Writing on behalf of ACA's 900 member companies that serve 7 million customers residing in all 50 states, Polka outlined his concerns in the Senate letter to Commerce Committee Chairman Sen. John D. (Jay) Rockefeller (D-W.Va.) and the panel's senior Republican, Sen. Kay Bailey Hutchison (Texas). Polka also sent his letter to Judiciary Committee Chairman Sen. Patrick Leahy (D-Vt.) and the panel's ranking member, Sen. Jeff Sessions (R-Ala.)

On the House side, Polka sent the letter to Energy and Commerce Committee Chairman Rep. Henry Waxman (D-Calif) and Rep. Joe Barton (Texas), the most senior Republican on the committee. The other House recipients were Rep. Rick Boucher (D-Va.), Chairman of the Subcommittee on Communications, Technology, and the Internet, and the Subcommittee's ranking Republican, Rep. Cliff Stearns (Fl.)

Polka's letters focused on various proposals on Capitol Hill that would allow satellite TV carriers to offer their subscribers access to TV stations located outside of their local market but based within the same state.

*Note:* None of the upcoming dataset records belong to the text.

-- ==== Sys2Proof/Safety.lean ====
section
/-!
DEFINITION. What counts as a good state and a good end of a run (spec/10_state.md rules R30, R32,
spec/40_execution_loop.md rule R113, spec/60_exceptions.md rule R190).
-/
namespace Sys2Proof.Machine

/-- Exactly one flag is set: what holds after every CMP (rules R29, R30). -/
def oneFlagSet (f : Flags) : Bool := f.e.toNat + f.g.toNat + f.l.toNat == 1

/-- The flags are mutually exclusive: at most one is set (rule R29). -/
def flagsExclusive (f : Flags) : Bool := decide (f.e.toNat + f.g.toNat + f.l.toNat ≤ 1)

/-- The machine's invariant: memory is in canonical form, the flags are mutually exclusive, and the opcode
bytes are pairwise distinct (rules R29, R34, R86). -/
def State.inv (s : State) : Bool := s.mem.wf && flagsExclusive s.fl && decide s.cfg.opcodes.Distinct

/-- No step exists: HALTED or FAULTED (rule R32). -/
def State.terminal (s : State) : Bool := decide (s.run ≠ .running)

/-- The state after at most `n` steps, stopping where no step exists (rule R113: a model's executor runs
under fuel). -/
def runSteps : Nat → State → State
  | 0, s => s
  | n + 1, s =>
    match step s with
    | .next t => runSteps n t
    | .fault _ => s
    | .refused _ => s

/-- A run that ends well: HALTED within `n` steps. A run that ends FAULTED has not halted
(rules R113, R190). -/
def State.haltsWithin (s : State) (n : Nat) : Prop := (runSteps n s).run = .halted

/-- A safe run: no state it reaches is FAULTED. -/
def State.neverFaults (s : State) : Prop := ∀ n, (runSteps n s).faultedPort = false

end Sys2Proof.Machine
end

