/-- A PcRange fault is at the one `pc` whose instruction ends at the top of memory (rule R191). -/
theorem pcRange_row (hf : fetchInstr s = .ok i) (hi : i.advances s.fl = true)
    (hpc : s.pc.toNat + instrLength i = 256) :
    (s.pc.toNat = 253 ∧ ThreeByte s.cfg.opcodes (cell s 0)) ∨
      (s.pc.toNat = 254 ∧ TwoByteAdvance s (cell s 0)) ∨
      (s.pc.toNat = 255 ∧ cell s 0 ∉ s.cfg.opcodes.bytes) := by
  have hop := head_encode_of_fetchInstr hf
  cases i with
  | ldi | mul | add | cmp =>
    exact .inl ⟨Nat.add_right_cancel hpc, by simp [ThreeByte, ← Option.some.inj hop]⟩
  | prn | push | pop | call =>
    exact .inr (.inl ⟨Nat.add_right_cancel hpc, by simp [TwoByteAdvance, ← Option.some.inj hop]⟩)
  | jeq a =>
    have he : s.fl.e = false := by simpa [Instr.advances, jeqTaken] using hi
    exact .inr (.inl ⟨Nat.add_right_cancel hpc, by simp [TwoByteAdvance, ← Option.some.inj hop, he]⟩)
  | jne a =>
    have hgl : s.fl.g = false ∧ s.fl.l = false := by simpa [Instr.advances, jneTaken] using hi
    exact .inr (.inl ⟨Nat.add_right_cancel hpc, by simp [TwoByteAdvance, ← Option.some.inj hop, hgl]⟩)
  | unk op => exact .inr (.inr ⟨Nat.add_right_cancel hpc, (unk_of_fetchInstr hf).2⟩)
  | jmp | ret | hlt => cases hi

end Sys2Proof.Machine

namespace Sys2Proof.Machine

/-! ### The statements -/

/-- Settles O30: a step that ends FAULTED is a `raise`, which writes the run state alone, and from FAULTED no
step exists (rule R32). -/
theorem faultsArePrecise : Obligations.FaultsArePrecise := by
  intro s t tr hstep hrun
  exact ⟨(step_fault_cases hstep hrun).1, (noStepFromHaltedOrFaulted t).2 tr hrun⟩

/-- Settles O31: the fault is the decoder's rejection, in one of the first two rows, or one that the fetched
instruction's checks raise, in the others. -/
theorem faultCausesFollowTheTable : Obligations.FaultCausesFollowTheTable := by
  refine ⟨fun s t tr hstep hrun => ?_, rfl⟩
  obtain ⟨-, ⟨r, hd, rfl⟩ | ⟨i, hf, he⟩⟩ := step_fault_cases hstep hrun
  · cases r with
    | missingByte => exact operandFetchRange_row hd
    | registerRange b =>
      obtain ⟨hp, hb, hrow⟩ := registerRange_row hd
      have hlt := b.isLt
      simp only [rejectTrap]
      exact ⟨hp, by omega, by omega, hrow.imp (And.imp_left fun h => by rw [h])
        (And.imp_left fun h => by rw [h])⟩
  · cases raises_of_pcAfter he with
    | push hi hp hsp => exact ⟨hp, .inl ⟨rfl, by rw [hsp]; rfl, opcode_of_pushes hf hi⟩⟩
    | pop hi hp hsp => exact ⟨hp, .inr ⟨rfl, by rw [hsp]; rfl, opcode_of_pops hf hi⟩⟩
    | pc hi hp hlt =>
      have hle := pc_add_instrLength_le hf hp
      exact ⟨hp, by simp only; omega, pcRange_row hf hi (by omega)⟩
    | opcode op hi hstrict =>
      subst hi
      obtain ⟨rfl, hop⟩ := unk_of_fetchInstr hf
      exact ⟨hstrict, rfl, hop⟩

end Sys2Proof.Machine
end

section
/-!
PROOFS. Reset (spec/70_reset_and_hazards.md): the state after construction (rule R220). Its registers below
`x[7]` are `constructed_getReg`; the fields not written from the parameters hold the model's reset constants.
-/
namespace Sys2Proof.Machine

/-- After construction no cell is listed, and an unlisted cell reads as zero (rule R220). -/
theorem constructed_read (c : Config) (a : Nat) : (State.constructed c).mem.read a = 0#8 := rfl

/-- Construction writes `x[7]` from the parameter R7_RESET (rule R220, decision D4). -/
theorem constructed_getReg_seven (c : Config) : (State.constructed c).getReg 7 = c.r7Reset := rfl

/-- Settles O46: the constructed fields, and for `State.reset` the same at the default parameters. -/
theorem constructionValues : Obligations.ConstructionValues := by
  refine ⟨fun c => ?_, constructed_getReg_seven Config.standard, rfl⟩
  exact ⟨constructed_read c, fun _ hr => constructed_getReg c hr, constructed_getReg_seven c,
    rfl, rfl, rfl, rfl, rfl⟩

end Sys2Proof.Machine
end

section
/-!
PROOFS. The encoding vectors (spec/95_test_vectors.md section 2.1). Each vector's bytes are the default encoding
of the instruction beside them, so the round trip (O21) decodes them.
-/
namespace Sys2Proof.Machine
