-- ==== Sys2Proof/Machine/LineAgents.lean ====
section
/-! DEFINITION. The line-side agents (43_line_agents R200 to R203, R206): when each of their steps is enabled
and what it does. -/

namespace Sys2Proof.Machine

/-- TXL_LOAD is enabled (R200, R206). -/
def State.canLoad (s : State) : Bool := s.gate == .on && s.txsh.isNone && !s.txq.isEmpty

/-- TXL_SEND is enabled (R201, R206). -/
def State.canSend (s : State) : Bool := s.gate == .on && s.txsh.isSome

/-- RXL_START is enabled (R202, R206). -/
def State.canStart (s : State) : Bool := s.gate == .on && !s.rxActive

/-- RXL_DONE is enabled (R203, R206). -/
def State.canReceive (s : State) : Bool := s.gate == .on && s.rxActive

/-- TXL_LOAD (R200): the head of the transmit FIFO goes to the shift stage with the LCR and divisor of now. -/
def txlLoad (s : State) : Outcome :=
  match s.txq with
  | c :: q => .next { s with txsh := some ⟨c, s.lcr, s.dlh ++ s.dll⟩, txq := q }
  | [] => .next s

/-- TXL_SEND (R201): the low bits of the character go on the line. -/
def txlSend (s : State) : Outcome :=
  match s.txsh with
  | some x =>
    .next { s with lineOut := s.lineOut ++ [⟨lowBits x.char (charLength x.lcr), x.lcr, x.div⟩], txsh := none }
  | none => .next s

/-- RXL_START (R202). -/
def rxlStart (s : State) : Outcome := .next { s with rxActive := true }

/-- RXL_DONE (R203): the character is a free value. -/
def rxlDone (s : State) : Outcome :=
  let c : Byte := s.free.extractLsb' 0 8
  if s.rxq.length = s.par.rxDepth then .fault (.rxOverrun c)
  else .next (State.drew { s with rxq := s.rxq ++ [c], rxActive := false })

/-- The transmitter's step: SEND with a character in the shift stage, else LOAD. -/
def transmitterStep (s : State) : Outcome := if s.txsh.isSome then txlSend s else txlLoad s

/-- The receiver's step: DONE with a character arriving, else START. -/
def receiverStep (s : State) : Outcome := if s.rxActive then rxlDone s else rxlStart s

end Sys2Proof.Machine
end

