/-! ## The clock gate and reset -/

/-- R250, and the other two operations of the clock subsystem (R251, R252), on this instance's gate. -/
def Obligations.ClockGateContract : Prop :=
  ∀ s : State,
    gateReset s.par.gateId s = { s with
      gate := .on, ier := 0x00, lcr := 0x00, dll := 0x00, dlh := 0x00
      txq := [], txsh := none, rxq := [], rxActive := false } ∧
    gateFree s.par.gateId s = { s with gate := .off } ∧
    currentFrequency s = s.par.clkHz

/-- R253: the launch state. -/
def Obligations.LaunchState : Prop :=
  State.reset.gate = .off ∧ State.reset.hs = .unbound ∧ State.reset.faults = [] ∧
  State.reset.refused = [] ∧ State.reset.lineOut = [] ∧
  State.reset.eng.live = true ∧ State.reset.eng.cp = 0 ∧ State.reset.eng.phase = .idle ∧
  State.reset.eng.out = [] ∧ State.reset.engTx.live = false ∧ State.reset.engRx.live = false

/-! ## The engine's commands -/

/-- R167: the admission table, and the refusal of every other combination at fetch. -/
def Obligations.AdmissionTable : Prop :=
  (∀ (a : EngineId) (hs : HandleState) (op : CommandOp), admitted a hs op = true ↔
    (a = .eng ∧ hs = .unbound ∧ op = .configure) ∨
    (a = .eng ∧ hs = .serial ∧
      (op = .writeByte ∨ op = .flush ∨ op = .readByte ∨ op = .release ∨ op = .split)) ∨
    (a = .engTx ∧ hs = .split ∧ (op = .writeByte ∨ op = .flush)) ∨
    (a = .engRx ∧ hs = .split ∧ op = .readByte)) ∧
  (∀ (i : Instr) (op : CommandOp) (s : State), opOf i = some op → s.self.phase = .idle →
    admitted s.cur s.hs op = false →
      exec i s = .refused (.wrongHandleState s.cur (.notAdmitted s.hs op.code)))

/-- Tier 2, R160: the checks of a fetch in their order, and its one effect. -/
def Obligations.FetchChecks : Prop :=
  (∀ (e : EngineId) (s : State), (s.engine e).phase = .idle →
    (s.enabled (.engine e) = true ↔ (s.engine e).live = true ∧ (s.engine e).cp < (s.engine e).prog.length)) ∧
  (∀ (e : EngineId) (s : State) (w : Word) (rest : List Word),
    (s.engine e).words = w :: rest → illegalCommand w rest = true →
      engineStep e s = .refused (.reservedCmd e (s.engine e).cp w)) ∧
  (∀ (i : Instr) (op : CommandOp) (s : State), opOf i = some op → s.self.phase = .idle →
    exec i s =
      if admitted s.cur s.hs op then
        match fetchRefusal s.par.clkHz s.cur s.self i with
        | some r => .refused r
        | none => .next (s.toPhase (firstPhase op))
      else .refused (.wrongHandleState s.cur (.notAdmitted s.hs op.code)))

/-- Tier 2, R161: CONFIGURE's phases with the gate as CF_GATE leaves it, the writes LCR_BUSY_GUARD loses and the
accesses that DLAB turns to another register included. -/
def Obligations.ConfigurePhases : Prop :=
  ∀ (wl : WordLength) (st : StopBits) (par : Parity) (baud : Word) (s : State),
    (s.self.phase = .cfGate → exec (.configure wl st par baud) s =
      .next (State.toPhase { s with
        gate := .on, ier := 0x00, lcr := 0x00, dll := 0x00, dlh := 0x00
        txq := [], txsh := none, rxq := [], rxActive := false } .cfIerRd)) ∧
    (s.self.phase = .cfDiv → ∀ d, divisor s.par.clkHz baud.toNat = .ok d →
      exec (.configure wl st par baud) s = .next ((s.setD d).toPhase .cfLcrRd1)) ∧
    (s.gate = .on →
      (s.self.phase = .cfIerRd → exec (.configure wl st par baud) s =
        .next ((s.drew.setT (s.free.extractLsb' 8 24 ++ (if s.dlab then s.dlh else s.ier))).toPhase
          .cfIerWr)) ∧
      (s.self.phase = .cfIerWr → s.dlab = false → exec (.configure wl st par baud) s =
        .next (State.toPhase { s with ier := s.self.t.setWidth 8 &&& 0xF0 } .cfDiv)) ∧
      (s.self.phase = .cfIerWr → s.dlab = true → exec (.configure wl st par baud) s =
        .next (State.toPhase { s with
          dlh := if s.par.lcrBusyGuard && s.busy then s.dlh else s.self.t.setWidth 8 &&& 0xF0 } .cfDiv)) ∧
      (s.self.phase = .cfLcrRd1 → exec (.configure wl st par baud) s =
        .next ((s.drew.setT (s.free.extractLsb' 8 24 ++ s.lcr)).toPhase .cfLcrSet)) ∧
      (s.self.phase = .cfLcrSet → exec (.configure wl st par baud) s =
        .next (State.toPhase { s with
          lcr := if s.par.lcrBusyGuard && s.busy then s.lcr else s.self.t.setWidth 8 ||| 0x80 } .cfDll)) ∧
      (s.self.phase = .cfDll → s.dlab = true → exec (.configure wl st par baud) s =
        .next (State.toPhase { s with
          dll := if s.par.lcrBusyGuard && s.busy then s.dll else s.self.d.extractLsb' 0 8 } .cfDlh)) ∧
      (s.self.phase = .cfDll → s.dlab = false → s.txq.length ≠ s.par.txDepth →
        exec (.configure wl st par baud) s =
          .next (State.toPhase { s with txq := s.txq ++ [s.self.d.extractLsb' 0 8] } .cfDlh)) ∧
      (s.self.phase = .cfDll → s.dlab = false → s.txq.length = s.par.txDepth →
        exec (.configure wl st par baud) s = .fault (.txOverflow (s.self.d.extractLsb' 0 8))) ∧
      (s.self.phase = .cfDlh → s.dlab = true → exec (.configure wl st par baud) s =
        .next (State.toPhase { s with
          dlh := if s.par.lcrBusyGuard && s.busy then s.dlh else s.self.d.extractLsb' 8 8 } .cfLcrClr)) ∧
      (s.self.phase = .cfDlh → s.dlab = false → exec (.configure wl st par baud) s =
        .next (State.toPhase { s with ier := s.self.d.extractLsb' 8 8 } .cfLcrClr)) ∧
      (s.self.phase = .cfLcrClr → exec (.configure wl st par baud) s =
        .next (State.toPhase { s with
          lcr := if s.par.lcrBusyGuard && s.busy then s.lcr else s.self.t.setWidth 8 &&& 0x7F }
          .cfLcrRd2)) ∧
      (s.self.phase = .cfLcrRd2 → exec (.configure wl st par baud) s =
        .next ((s.drew.setT (s.free.extractLsb' 8 24 ++ s.lcr)).toPhase .cfLcrWr)) ∧
      (s.self.phase = .cfLcrWr → exec (.configure wl st par baud) s =
        .next (State.complete { s with
          lcr := if s.par.lcrBusyGuard && s.busy then s.lcr
            else (s.self.t.setWidth 8 &&& 0xC0) ||| (lcrEncode wl st par).setWidth 8
          hs := .serial } 2)))

/-- Tier 2, R256: CONFIGURE from its fetch to its end with no other agent between: twelve steps, from any state
in which it is admitted and its divisor can be had. -/
def Obligations.ConfigureEndState : Prop :=
  ∀ (wl : WordLength) (st : StopBits) (par : Parity) (baud : Word) (d : Divisor) (s : State),
    s.cur = .eng → s.hs = .unbound → s.eng.phase = .idle → divisor s.par.clkHz baud.toNat = .ok d →
      execTimes (.configure wl st par baud) 12 s = .next { s with
        gate := .on, ier := 0x00, lcr := (lcrEncode wl st par).setWidth 8
        dll := d.extractLsb' 0 8, dlh := d.extractLsb' 8 8
        txq := [], txsh := none, rxq := [], rxActive := false, hs := .serial
        draws := s.draws + 3
        eng := { s.eng with
          cp := s.eng.cp + 2, phase := .idle, d := d
          t := (Config.freeWord (s.draws + 2)).extractLsb' 8 24 ++ 0x00#8 } }

/-- Tier 2, R262: with LCR_BUSY_GUARD = true and a character arriving from just after the gate reset, CONFIGURE's
LCR and latch writes are lost and the divisor's low byte goes to THR. -/
def Obligations.ConfigureWhileReceiving : Prop :=
  ∀ (wl : WordLength) (st : StopBits) (par : Parity) (baud : Word) (d : Divisor) (s : State),
    s.cur = .eng → s.gate = .on → s.eng.phase = .cfIerRd → s.ier = 0x00 → s.lcr = 0x00 → s.txq = [] →
    s.rxActive = true → s.par.lcrBusyGuard = true → s.par.valid = true →
    divisor s.par.clkHz baud.toNat = .ok d →
      ∃ t, execTimes (.configure wl st par baud) 10 s = .next t ∧
        t.lcr = 0x00 ∧ t.dll = s.dll ∧ t.dlh = s.dlh ∧ t.ier = d.extractLsb' 8 8 ∧
        t.txq = [d.extractLsb' 0 8] ∧ t.rxActive = true ∧ t.hs = .serial ∧
        t.eng.cp = s.eng.cp + 2 ∧ t.eng.phase = .idle

/-- Tier 2, R162: WRITE_BYTE's poll, on the bit TX_POLL names, and its push; the push on a full FIFO faults, and
with DLAB = 1 it reaches DLL (R258). -/
def Obligations.WriteByteRule : Prop :=
  ∀ (b : Byte) (s : State),
    (s.self.phase = .idle → admitted s.cur s.hs .writeByte = true →
      exec (.writeByte b) s = .next (s.toPhase .wbPoll)) ∧
    (s.gate = .on →
      (s.self.phase = .wbPoll → exec (.writeByte b) s =
        .next (if (match s.par.txPoll with
            | .busy => decide (s.txq = [] ∧ s.txsh = none ∧ s.rxActive = false)
            | .tfnf => decide (s.txq.length < s.par.txDepth))
          then s.drew.toPhase .wbPush else s.drew)) ∧
      (s.self.phase = .wbPush → s.dlab = false →
        (s.txq.length ≠ s.par.txDepth → exec (.writeByte b) s =
          .next (State.complete { s with txq := s.txq ++ [b] } 1)) ∧
        (s.txq.length = s.par.txDepth → exec (.writeByte b) s = .fault (.txOverflow b))) ∧
      (s.self.phase = .wbPush → s.dlab = true → exec (.writeByte b) s =
        .next (State.complete { s with
          dll := if s.par.lcrBusyGuard && s.busy then s.dll else b } 1)))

Access to those in-state, out-of-market broadcasters would enhance the ability of satellite consumers to stay current with important developments within their own states, whether the subject is politics, general news, weather, government, crop reports or sports results.

Due to federal exclusivity rules and other contractual restrictions imposed by the broadcast networks, cable operators are often prohibited from offering in-state broadcast stations to their customers.

"ACA supports the effort to help consumers obtain wider access to in-state broadcast services that are not available today under current regulations. However, ACA strongly disagrees with the idea that small, independent cable operators should not be allowed to provide these enhanced broadcast services but satellite TV providers can," Polka said. "Regulatory parity, which has served consumers so well for so long, should not be abandoned."